KnigaRead.com/
KnigaRead.com » Научные и научно-популярные книги » История » Продолжатель Феофана - Жизнеописания византийских царей

Продолжатель Феофана - Жизнеописания византийских царей

На нашем сайте KnigaRead.com Вы можете абсолютно бесплатно читать книгу онлайн Продолжатель Феофана, "Жизнеописания византийских царей" бесплатно, без регистрации.
Перейти на страницу:

15. Когда первая улыбка весны побудила его воинство покинуть свои укрытия и логовища, решил Фома снова напасть на Константинополь с моря и с суши. Но уже застал он Михаила не в прежнем виде: царь успел собрать войско на суше и флот на море. С тем же снаряжением явился Фома на прежнее место – Влахернскую бухту. На рассвете он подал сигнал к бою и собрался сокрушить влахернскую стену, однако Михаил с высоты стены вступил в разговор с некоторыми из его воинов, предложил им свободу от наказаний, пообещал много благ, если только перейдут на его сторону и не пожелают марать себя кровью единоплеменников и братьев. Однако, произнося такие речи, он будто воду лил в дырявую бочку (это по пословице) и только прибавил дерзости врагу (это к нему-то обращаются с увещеваниями!) или, иными словами, и врага избавил от страха, и в себя вселил бодрость и силу. Затем неожиданно защитники высыпали из многих ворот, там, где их совсем и не ждали, вступили в бой, учинили великую резню и одержали блестящую победу. А на море одержана была победа еще большая, чем на суше. Когда царские триеры[46] вышли в море и только еще собирались вступить в схватку, а мятежный флот лишь завязывал битву и метал камни, не знаю, что вдруг случилось [31] и какие страхи и волнения обуяли вдруг врага, только повернул он назад и поспешил к берегу. Одни из моряков переметнулись и перебежали к самодержцу, другие направились к своему сухопутному войску, во всяком случае оставаться и сражаться на море отказались решительно все. Вот так без труда был рассеян и обращен в ничто флот, который так и не совершил ничего, что было соразмерно огромному числу его кораблей в плывших на нем воинов.

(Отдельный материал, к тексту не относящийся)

-- ==== Sys2Proof/Machine/State.lean ====
section
/-! DEFINITION. The state of the IXN-6348 as plain data, holding every piece of state the spec names, the
machine right after reset, and the reasons a step can stop. Registers that software writes are words of
one table keyed by BAR0 address (State.dev.regs); every status register reads from the fields below. -/

namespace Sys2Proof.Machine

/-- The stages of Table 15.1 (R368). -/
inductive Stage where
  | reset | safe | aware | ready | run | cooldown | halt
  deriving DecidableEq, Repr

/-- The holds of R375. -/
inductive Hold where
  | none | off | zero | bypass
  deriving DecidableEq, Repr

/-- The states of a Facet link (Table 3.12). -/
inductive LinkState where
  | down | hello | align | standby | active | lost | mismatch
  deriving DecidableEq, Repr

/-- The states of Locus (Table 2.9). -/
inductive LocusState where
  | free | acquire | locked | holdover | fault
  deriving DecidableEq, Repr

/-- The states of a control context (Table 8.1). -/
inductive CtxState where
  | idle | opened | closing | closed | fault
  deriving DecidableEq, Repr

/-- The modes of a Chord cell or leg (Table 5.12). -/
inductive ChMode where
  | idle | starting | modulating | resting | held | retreat
  deriving DecidableEq, Repr

/-- The roles of a cell in Vertex (R147, Table 6.6). -/
inductive Role where
  | absent | sharing | resting | starting | leaving | out
  deriving DecidableEq, Repr

/-- The health states of a cell (Table 6.2). -/
inductive Health where
  | good | watch | leaving
  deriving DecidableEq, Repr

/-- The states of a Prism channel (R282). A start that is accepted and whose c0 has not come is starting where the
channel reads STOPPED until c0, and restarting where it reads WAIT_CLK. -/
inductive ChanState where
  | stopped | settling | running | waitClk | starting | restarting
  deriving DecidableEq, Repr

/-- The states of a stream receiver (R325). -/
inductive RxState where
  | off | search | locking | locked
  deriving DecidableEq, Repr

/-- SYSCNT and its fractional accumulator (R31, R32). Only a REFCLK edge and the release of a power-on
reset write it. -/
structure Clock where
  /-- SYSCNT; 64; 02 R31; 0 (R31) -/
  cnt : BitVec 64 := 0
  /-- fractional accumulator of SYSCNT; 32; 02 R32; DESIGN CHOICE 0 [1] -/
  frac : BitVec 32 := 0
  deriving DecidableEq, Repr

/-- A completion entry (Table 16.6). -/
structure CqEntry where
  handle : Nat := 0
  status : Nat := 0
  op : Nat := 0
  result : Nat := 0
  ts : Nat := 0
  deriving DecidableEq, Repr

/-- A submission slot in use (R409): its handle, its descriptor's opcode, NOTIFY flag and argument
bytes, whether its execution has begun, what a check that is due at submission found, its end. -/
structure Slot where
  handle : Nat := 0
  op : Nat := 0
  notify : Bool := false
  args : List Nat := []
  begun : Bool := false
  early : Nat := 0
  ended : Option (Nat × Nat × Nat) := none
  deriving DecidableEq, Repr

/-- The submission and completion state (R408 to R412). Only SUBMIT, COMPLETION, CQ_HEAD and the reset
of PD1 write it. -/
structure Ring where
  /-- CMD:SEQ; 11; 16 R409; 1 (Table 17.7) -/
  seq : Nat := 1
  /-- CQ_HEAD.IDX; 6; 16 R412; 0 (Table 16.8) -/
  head : Nat := 0
  /-- CQ_TAIL.IDX; 6; 16 R412; 0 (Table 16.8) -/
  tail : Nat := 0
  /-- unread completion entries; 6; 16 R412; 0 (no entry written) -/
  unread : Nat := 0
  /-- CQ_TAIL.PHASE; 1; 16 R412; 1 (Table 16.8) -/
  phase : Bool := true
  /-- CQE[e], e = 0 to 63, completion entries; 128 each; 16 R412; 0 (Table 16.8) -/
  cqe : Tbl CqEntry := []
  deriving DecidableEq, Repr

/-- What a page holds beside its own registers (Table 16.1). -/
structure Page where
  /-- PAGE_CTRL of each page; 32; 16 R402; 0 (Table 16.1) -/
  ctrl : Word := 0
  /-- EVT_RAW of each page; 32; 16 R416; 0 (Table 16.1) -/
  raw : Nat := 0
  /-- EVT_MASK of each page; 32; 16 R416; 0 (Table 16.1) -/
  mask : Nat := 0
  /-- PAGE_KEY unlocked flag of each page; 1; 16 R403; 0 (Table 16.1) -/
  unlocked : Bool := false
  /-- PAGE_STATUS.READY of each page; 1; 15 R370; 0 (no page is ready before SAFE) -/
  ready : Bool := false
  deriving DecidableEq, Repr

/-- Ignored writes (R405). -/
structure Viol where
  /-- DEV:VIOL_COUNT; 32; 16 R405; 0 (Table 17.2) -/
  count : Nat := 0
  /-- DEV:VIOL_LAST; 32; 16 Table 16.2; 0 (Table 17.2) -/
  last : Nat := 0
  deriving DecidableEq, Repr

/-- The host interface (chapter 16). -/
structure Bus where
  /-- upper-half latches per requester, by requester and address; 32 each; 00 R7; none (no read made) -/
  latch : Tbl Nat := []
  /-- words the last register read or frame answered, per requester; 32 each; 16 R398, R400; none -/
  respPcie : List Nat := []
  /-- words the last QSPI frame answered; 32 each; 16 R400; none -/
  respQspi : List Nat := []
  /-- DESC[p] words, p = 0 to 7, by BAR2 offset; 32 each; 16 R407; 0 (Table 16.8) -/
  desc : Tbl Word := []
  /-- SLOT_MAP and SLOT_INFO[n], n = 0 to 31; 32 slots; 16 R409; free (Table 17.7 live) -/
  slots : Tbl (Option Slot) := []
  /-- order in which accepted commands wait to execute; slot numbers; 16 R410; none -/
  waiting : List Nat := []
  /-- order in which ended commands wait for their completion entry; slot numbers; 16 R412; none -/
  ended : List Nat := []
  /-- CMD:REFUSED; 16; 16 R408; 0 (Table 17.7) -/
  refused : Nat := 0
  /-- HOST:PCIE_RST; 16; 16 Table 16.14; 0 (Table 17.7) -/
  pcieRst : Nat := 0
  /-- HOST:QSPI_ERR; 16; 16 R400; 0 (Table 17.7) -/
  qspiErr : Nat := 0
  /-- HOST:LINK_STAT.UP; 1; 16 Table 16.14; 0 (the PCIe link has not trained) -/
  linkUp : Bool := false
  /-- HOST:LINK_STAT width and rate; 8; 16 Table 16.14; 0 (link down) -/
  linkWr : Nat := 0
  /-- bus mastering enabled; 1; 16 Table 16.14; PRESUMED 0 (the PCIe default) [2] -/
  busMaster : Bool := false
  /-- MSI-X Enable; 1; 16 R417; PRESUMED 0 (the PCIe default) [2] -/
  msixEn : Bool := false
  /-- MSI-X function mask; 1; 16 R417; PRESUMED 0 (the PCIe default) [2] -/
  msixMask : Bool := false
  /-- MSIX[v] table words, v = 0 to 31, by BAR2 offset; 128 each; 16 Table 16.8; PRESUMED address and data 0, vector control 1 (the PCIe default) [2] -/
  msix : Tbl Word := []
  /-- PBA pending bits; 32; 16 R417; 0 (Table 16.8) -/
  pba : Nat := 0
  /-- MSI-X vectors sent, newest first; list; 16 R417; none (model's record of what left the device) [3] -/
  sent : List Nat := []
  /-- subsystem identifiers of the configuration header; 32; 00 R2; 0 (R2) -/
  subsys : Nat := 0
  /-- blocks of bytes written to host memory by the device, newest first; list; 12 R317, 13 R339; none (model's record) [3] -/
  dma : List (Nat × List Byte) := []
  deriving DecidableEq, Repr

/-- The stages, the self-test and the resets (chapter 15). -/
structure Boot where
  /-- DEV:STAGE.STAGE; 3; 15 R368; RESET (Table 15.4) -/
  stage : Stage := .reset
  /-- DEV:STAGE.LAST; 3; 15 Table 15.13; DESIGN CHOICE RESET [1] -/
  last : Stage := .reset
  /-- DEV:STAGE.WHY; 8; 15 Table 15.13; 0 power-on -/
  why : Nat := 0
  /-- a power-on reset holds; 1; 18 R435; 0: the state after reset is the release [1] -/
  por : Bool := false
  /-- BOOT_STAT.NVM_DEFAULT; 1; 15 R371; DESIGN CHOICE 0 [1] -/
  nvmDefault : Bool := false
  /-- BOOT_STAT.NVM_SLOT; 1; 15 R371; DESIGN CHOICE 0 [1] -/
  nvmSlot : Nat := 0
  /-- BOOT_STAT.UNTESTED; 10; 15 R373; 0 (no domain above PD0 is on) -/
  untested : Nat := 0
  /-- BOOT_STAT.ST_FAIL; 8; 15 R372; 0 (no item has failed) -/
  stFail : Nat := 0
  /-- the NVM load of this AWARE has completed; 1; 15 R370; 0 -/
  loaded : Bool := false
  /-- the NVM load of PD0 and PD1 pages has been made since power-on; 1; 17 R425; 0 -/
  firstLoad : Bool := false
  /-- domains whose on time began as a result of the NVM PWR:REQ of this AWARE; 10; 15 R373; 0 -/
  nvmOn : Nat := 0
  /-- PD7, requested by the NVM load, arrived after the self-test had ended: its item is due; 1; 15 R373; 0 -/
  memDue : Bool := false
  /-- a warm reset has been requested and waits for the round boundary; 1; 15 R374; 0 -/
  warm : Bool := false
  /-- Hull is armed (0.2 ms after power-on); 1; 15 R380; 0 -/
  armed : Bool := false
  /-- consecutive rounds with VDDQ and VANA within SUP_LIM; 6; 15 R369; 0 -/
  supOk : Nat := 0
  /-- a CMD_ARM is accepted: the first block index that may enter RUN and its slot; 15 R392; none -/
  arming : Option (Nat × Nat) := none
  /-- a CMD_DISARM runs: its slot; 5; 15 R393; none -/
  disarming : Option Nat := none
  /-- a CMD_CALIBRATE runs: its target and its slot; 16 R414; none -/
  calib : Option (Nat × Nat) := none
  /-- calibrations in force, targets 1 to 3; result codes; 16 R414, 18 R445; none (the AWARE calibrations have not run) -/
  calRes : Tbl (List Int) := []
  deriving DecidableEq, Repr

/-- The power domains (R362 to R365). -/
structure Pwr where
  /-- PWR:STAT.ON; 10; 14 R362; 0x001 (Table 15.1: PD0 in RESET) -/
  on : Nat := 1
  /-- PWR:STAT transition bits; 10; 14 R362; 0 -/
  trans : Nat := 0
  /-- transitions under way, turning on (1) or off (0) by domain; 10; 14 R362; 0 -/
  rising : Nat := 0
  /-- PD8 waits for its receivers to fade before turning off; 1; 13 R335, 14 R359; 0 -/
  fadeOff : Bool := false
  /-- PLLs whose relock is late, by bit of CLK_STAT; 4; 14 R365; DESIGN CHOICE 0 [1] -/
  late : Nat := 0
  deriving DecidableEq, Repr

/-- The Hull supervisor (chapter 15). -/
structure Hull where
  /-- HULL:CAUSE; 12; 15 Table 15.10; 0 (Table 17.4) -/
  cause : Nat := 0
  /-- HULL:CAUSE_FIRST; 32; 15 R378; 0 (Table 17.4) -/
  first : Nat := 0
  /-- HULL:CAUSE_TS_LO and CAUSE_TS_HI; 64; 15 R378; 0 (Table 17.4) -/
  ts : Nat := 0
  /-- HULL:HOLD[j] and HOLD_LEG, units 0 to 51; 2 each; 15 R375; none (Table 15.4 power-on: cleared) -/
  hold : Tbl Hold := []
  /-- disarm state of R393 in force; 2; 15 R393; none -/
  disarm : Hold := .none
  /-- device trip in force: every unit is commanded OFF without a hold; 1; 15 R379; DESIGN CHOICE 0 [1] -/
  trip : Bool := false
  /-- domains whose engines stay stopped after a domain fault (bit 3, bit 4); 5; 05 Table 5.3; 0 -/
  engStop : Nat := 0
  /-- SAFE_N asserted after its filter; 1; 15 R381; 0: the pin is high [1] -/
  safeN : Bool := false
  /-- HULL:STAT.TSD_LIVE; 1; 15 Table 15.9; 0: no site at or above THR [1] -/
  tsdLive : Bool := false
  /-- HULL:TSD.COUNT; 16; 15 R387; 0 (since power-on) -/
  tsdCount : Nat := 0
  /-- HULL:TSD.THR; 8; 15 R387; 0x87 (Table 17.4) -/
  tsdThr : Nat := 135
  /-- a shutdown was decided in RESET; 1; 15 R369; 0 -/
  tsdReset : Bool := false
  /-- HULL:WDOG violations; 16; 15 R384; 0 (Table 17.4) -/
  wdog : Nat := 0
  /-- CONSENT_OK until this SYSCNT; 64; 15 R386; none -/
  consent : Option Nat := none
  /-- SYSCNT of the last KICK or of the entry to RUN; 64; 15 R385; 0 -/
  kick : Nat := 0
  /-- HULL:COOL rounds; 14; 15 R389; 0 -/
  cool : Nat := 0
  /-- HULL:COOL largest raw die reading, 0.125 °C; 16; 15 Table 15.7; DESIGN CHOICE 0 [1] -/
  coolMax : Int := 0
  /-- units placed in BYPASS by a withdrawal and not yet reported; 48; 06 R167; 0 -/
  withdrawn : Tbl Bool := []
  /-- the block in which a fault last decided a hold of each unit, and that hold; 2 each; 15 R394; none -/
  fresh : Tbl (Nat × Hold) := []
  deriving DecidableEq, Repr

16. Видел упомянутый уже Григорий[47], сколь жалок мятежник и во что превратится со временем из-за своего пристрастия к попойкам и отсутствия разума, который больше, чем что другое, может принести победу, и потому взял часть своего отряда (предварительно снесся он с царем с помощью посланного царем студийского монаха), решил отделиться от остального войска и стал действовать в тылу у мятежника. Он угрожал и не давал покоя Фоме и этим зарабатывал прощение грехов себе, а также снисхождение к супруге и детям, которых держали в тюрьме после его перехода к мятежнику. Но не дошла весть об этом до императора, настолько отрезан он был от всех остальных, будь то кто-нибудь из близких или дальних, кто взял бы его сторону. Ну а Фома, который боялся, как бы вдруг не усилился Григорий, и в то же время хотел вселить страх в своих воинов, преследуя прежнюю цель, осаду с города не снял, но решил предупредить нападение с тыла, взял небольшое число воинов, способных, как он думал, сразиться с Григорием, победил его, настиг бегущего и убил. Он быстро возвращается к осаждающему город войску и рассылает повсюду письма с известием о победе (которой не было!), а также приказывает [32] быстро доставить ему флот от берегов Эллады, дабы вновь уже с большими силами напасть на наш берег. И вот триста пятьдесят кораблей, включая диеры и грузовые суда, отплыли с попутным ветром и причалили в гавани Вириды во Фракии. А в это время незаметно приблизился и напал на них царский огненосный флот[48], многие корабли были захвачены вместе с командой, иные сожжены могучей рукой, а те немногие, кто остался невредимым, мечтали только о том, как бы добраться до Влахернской бухты и соединиться с сухопутным войском. Так все и вышло. Вот таким образом развивались события на море. Ну а на суше перестрелки чередовались со стычками, и то Михаил, то его сын Феофил вместе с Ольвианом и Катакилом выходили на врага, нанося и получая смертоносные удары. Но нельзя было решить дела доблестью и силой в регулярном строю и честном бою, ведь был Михаил много слабее и не в состоянии противостоять конному и хорошо снаряженному войску противника.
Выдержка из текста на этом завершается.